- [DESCRIPTION OF THE TASK]
Go through the lines below. Copy those with "phase".

BEGIN DATA SUPPLIED

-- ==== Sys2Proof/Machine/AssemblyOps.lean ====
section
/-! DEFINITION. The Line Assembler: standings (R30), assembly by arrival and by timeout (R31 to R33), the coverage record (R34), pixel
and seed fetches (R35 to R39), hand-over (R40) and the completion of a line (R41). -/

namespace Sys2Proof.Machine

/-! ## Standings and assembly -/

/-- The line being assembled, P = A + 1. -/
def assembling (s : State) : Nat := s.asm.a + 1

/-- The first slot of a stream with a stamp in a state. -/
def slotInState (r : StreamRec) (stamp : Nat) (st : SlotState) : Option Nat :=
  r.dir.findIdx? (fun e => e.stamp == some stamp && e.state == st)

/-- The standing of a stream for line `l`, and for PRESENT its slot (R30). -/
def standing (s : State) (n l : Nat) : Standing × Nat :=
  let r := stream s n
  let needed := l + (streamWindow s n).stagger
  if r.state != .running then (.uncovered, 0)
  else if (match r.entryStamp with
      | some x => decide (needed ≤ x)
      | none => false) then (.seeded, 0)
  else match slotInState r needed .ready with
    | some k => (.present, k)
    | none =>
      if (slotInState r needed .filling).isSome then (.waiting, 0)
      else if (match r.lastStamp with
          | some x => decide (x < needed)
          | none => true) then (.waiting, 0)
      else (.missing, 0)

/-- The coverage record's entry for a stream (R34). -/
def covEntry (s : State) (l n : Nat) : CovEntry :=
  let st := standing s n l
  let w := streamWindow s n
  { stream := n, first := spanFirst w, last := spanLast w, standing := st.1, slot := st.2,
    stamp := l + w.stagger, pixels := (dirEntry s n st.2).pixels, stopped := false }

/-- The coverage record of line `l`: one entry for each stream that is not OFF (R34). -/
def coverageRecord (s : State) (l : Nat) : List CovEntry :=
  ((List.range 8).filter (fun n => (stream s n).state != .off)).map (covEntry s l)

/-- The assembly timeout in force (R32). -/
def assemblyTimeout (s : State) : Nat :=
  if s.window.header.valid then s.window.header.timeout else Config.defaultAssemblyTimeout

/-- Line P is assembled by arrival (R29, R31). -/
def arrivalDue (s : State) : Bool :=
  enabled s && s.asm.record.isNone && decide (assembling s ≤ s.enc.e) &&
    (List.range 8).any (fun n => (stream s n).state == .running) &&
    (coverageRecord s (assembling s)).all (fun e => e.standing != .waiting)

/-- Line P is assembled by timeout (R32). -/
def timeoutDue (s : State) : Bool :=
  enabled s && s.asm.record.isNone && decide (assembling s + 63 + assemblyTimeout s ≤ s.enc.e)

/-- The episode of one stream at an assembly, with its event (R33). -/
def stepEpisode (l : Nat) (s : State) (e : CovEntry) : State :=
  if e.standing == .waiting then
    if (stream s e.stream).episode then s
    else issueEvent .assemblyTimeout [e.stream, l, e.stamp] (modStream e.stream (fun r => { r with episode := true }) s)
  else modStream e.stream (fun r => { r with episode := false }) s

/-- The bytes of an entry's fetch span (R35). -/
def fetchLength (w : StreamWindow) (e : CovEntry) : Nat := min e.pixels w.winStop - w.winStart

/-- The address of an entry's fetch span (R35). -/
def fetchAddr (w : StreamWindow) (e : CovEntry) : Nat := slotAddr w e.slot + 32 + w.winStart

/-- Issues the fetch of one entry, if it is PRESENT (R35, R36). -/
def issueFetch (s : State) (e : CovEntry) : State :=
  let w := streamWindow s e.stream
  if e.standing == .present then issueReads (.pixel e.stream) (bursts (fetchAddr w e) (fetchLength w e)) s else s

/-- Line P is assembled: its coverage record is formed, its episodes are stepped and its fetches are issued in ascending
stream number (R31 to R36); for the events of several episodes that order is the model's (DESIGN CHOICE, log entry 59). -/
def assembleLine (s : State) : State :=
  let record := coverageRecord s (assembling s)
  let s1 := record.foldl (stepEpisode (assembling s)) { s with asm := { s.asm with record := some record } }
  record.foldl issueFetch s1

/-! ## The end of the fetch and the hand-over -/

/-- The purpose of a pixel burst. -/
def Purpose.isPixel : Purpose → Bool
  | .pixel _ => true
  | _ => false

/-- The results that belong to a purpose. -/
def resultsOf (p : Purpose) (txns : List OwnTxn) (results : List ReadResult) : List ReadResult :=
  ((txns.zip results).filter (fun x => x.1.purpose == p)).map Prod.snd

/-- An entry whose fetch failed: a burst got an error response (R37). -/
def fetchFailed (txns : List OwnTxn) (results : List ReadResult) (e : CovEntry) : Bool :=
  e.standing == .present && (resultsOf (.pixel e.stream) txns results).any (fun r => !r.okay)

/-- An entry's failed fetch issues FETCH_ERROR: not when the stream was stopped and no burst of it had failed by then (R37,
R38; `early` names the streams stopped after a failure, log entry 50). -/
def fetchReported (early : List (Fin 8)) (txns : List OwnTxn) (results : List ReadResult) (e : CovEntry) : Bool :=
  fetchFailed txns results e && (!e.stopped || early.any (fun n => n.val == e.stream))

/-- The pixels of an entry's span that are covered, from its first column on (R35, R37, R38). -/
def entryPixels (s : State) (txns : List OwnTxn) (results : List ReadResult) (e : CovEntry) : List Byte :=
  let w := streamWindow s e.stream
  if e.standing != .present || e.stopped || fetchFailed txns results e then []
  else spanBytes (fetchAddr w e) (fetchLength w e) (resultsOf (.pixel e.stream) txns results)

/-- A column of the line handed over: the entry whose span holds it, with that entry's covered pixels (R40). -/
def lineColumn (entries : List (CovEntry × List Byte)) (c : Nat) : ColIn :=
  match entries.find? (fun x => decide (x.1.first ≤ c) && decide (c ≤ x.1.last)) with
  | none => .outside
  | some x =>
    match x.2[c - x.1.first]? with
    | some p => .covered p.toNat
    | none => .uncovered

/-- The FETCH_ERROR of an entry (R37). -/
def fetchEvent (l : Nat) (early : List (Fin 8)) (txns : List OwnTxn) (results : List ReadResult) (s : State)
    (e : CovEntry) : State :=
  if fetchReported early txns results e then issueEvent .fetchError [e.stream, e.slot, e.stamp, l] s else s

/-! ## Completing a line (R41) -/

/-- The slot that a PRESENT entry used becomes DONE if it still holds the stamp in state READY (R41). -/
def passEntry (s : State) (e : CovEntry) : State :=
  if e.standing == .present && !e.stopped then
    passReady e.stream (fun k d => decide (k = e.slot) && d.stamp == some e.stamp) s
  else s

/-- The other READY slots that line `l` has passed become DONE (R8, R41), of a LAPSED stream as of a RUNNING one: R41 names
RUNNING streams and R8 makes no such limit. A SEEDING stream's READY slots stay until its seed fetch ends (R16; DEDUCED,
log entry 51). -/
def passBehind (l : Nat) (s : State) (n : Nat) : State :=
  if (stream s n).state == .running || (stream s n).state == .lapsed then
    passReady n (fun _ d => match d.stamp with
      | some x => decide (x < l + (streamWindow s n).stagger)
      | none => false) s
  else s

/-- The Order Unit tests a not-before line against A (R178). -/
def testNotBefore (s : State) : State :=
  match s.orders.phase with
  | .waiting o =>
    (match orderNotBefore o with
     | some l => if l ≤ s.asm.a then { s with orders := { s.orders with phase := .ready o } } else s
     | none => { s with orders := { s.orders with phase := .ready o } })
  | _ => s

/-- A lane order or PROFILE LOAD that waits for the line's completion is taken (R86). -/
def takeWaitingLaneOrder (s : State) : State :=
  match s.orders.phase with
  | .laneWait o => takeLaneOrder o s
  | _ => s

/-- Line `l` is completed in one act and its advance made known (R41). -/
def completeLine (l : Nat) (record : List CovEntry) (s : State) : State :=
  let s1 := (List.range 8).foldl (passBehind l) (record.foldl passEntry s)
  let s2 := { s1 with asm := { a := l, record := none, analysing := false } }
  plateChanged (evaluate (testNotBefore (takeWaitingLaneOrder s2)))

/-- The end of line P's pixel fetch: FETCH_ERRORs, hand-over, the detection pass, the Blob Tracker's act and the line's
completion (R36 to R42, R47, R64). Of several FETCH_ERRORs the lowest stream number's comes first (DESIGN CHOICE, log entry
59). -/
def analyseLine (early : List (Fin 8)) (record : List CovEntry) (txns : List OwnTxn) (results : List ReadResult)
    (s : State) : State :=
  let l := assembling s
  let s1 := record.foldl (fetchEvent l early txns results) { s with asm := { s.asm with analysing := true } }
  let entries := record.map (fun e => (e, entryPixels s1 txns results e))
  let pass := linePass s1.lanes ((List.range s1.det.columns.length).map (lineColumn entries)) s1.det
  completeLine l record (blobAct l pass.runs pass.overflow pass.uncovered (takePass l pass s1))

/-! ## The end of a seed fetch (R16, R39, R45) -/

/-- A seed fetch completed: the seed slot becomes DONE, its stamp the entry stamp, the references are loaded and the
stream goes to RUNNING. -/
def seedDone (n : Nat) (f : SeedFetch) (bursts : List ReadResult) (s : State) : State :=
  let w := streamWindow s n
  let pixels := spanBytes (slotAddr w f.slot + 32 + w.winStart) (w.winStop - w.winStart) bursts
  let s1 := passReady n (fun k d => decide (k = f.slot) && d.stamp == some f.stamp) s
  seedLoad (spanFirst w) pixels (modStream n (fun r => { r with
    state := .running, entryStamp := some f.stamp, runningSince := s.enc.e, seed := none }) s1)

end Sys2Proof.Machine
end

END DATA SUPPLIED

- [TASK ANSWER]
  match s.orders.phase with
     | some l => if l ≤ s.asm.a then { s with orders := { s.orders with phase := .ready o } } else s
     | none => { s with orders := { s.orders with phase := .ready o } })
  match s.orders.phase with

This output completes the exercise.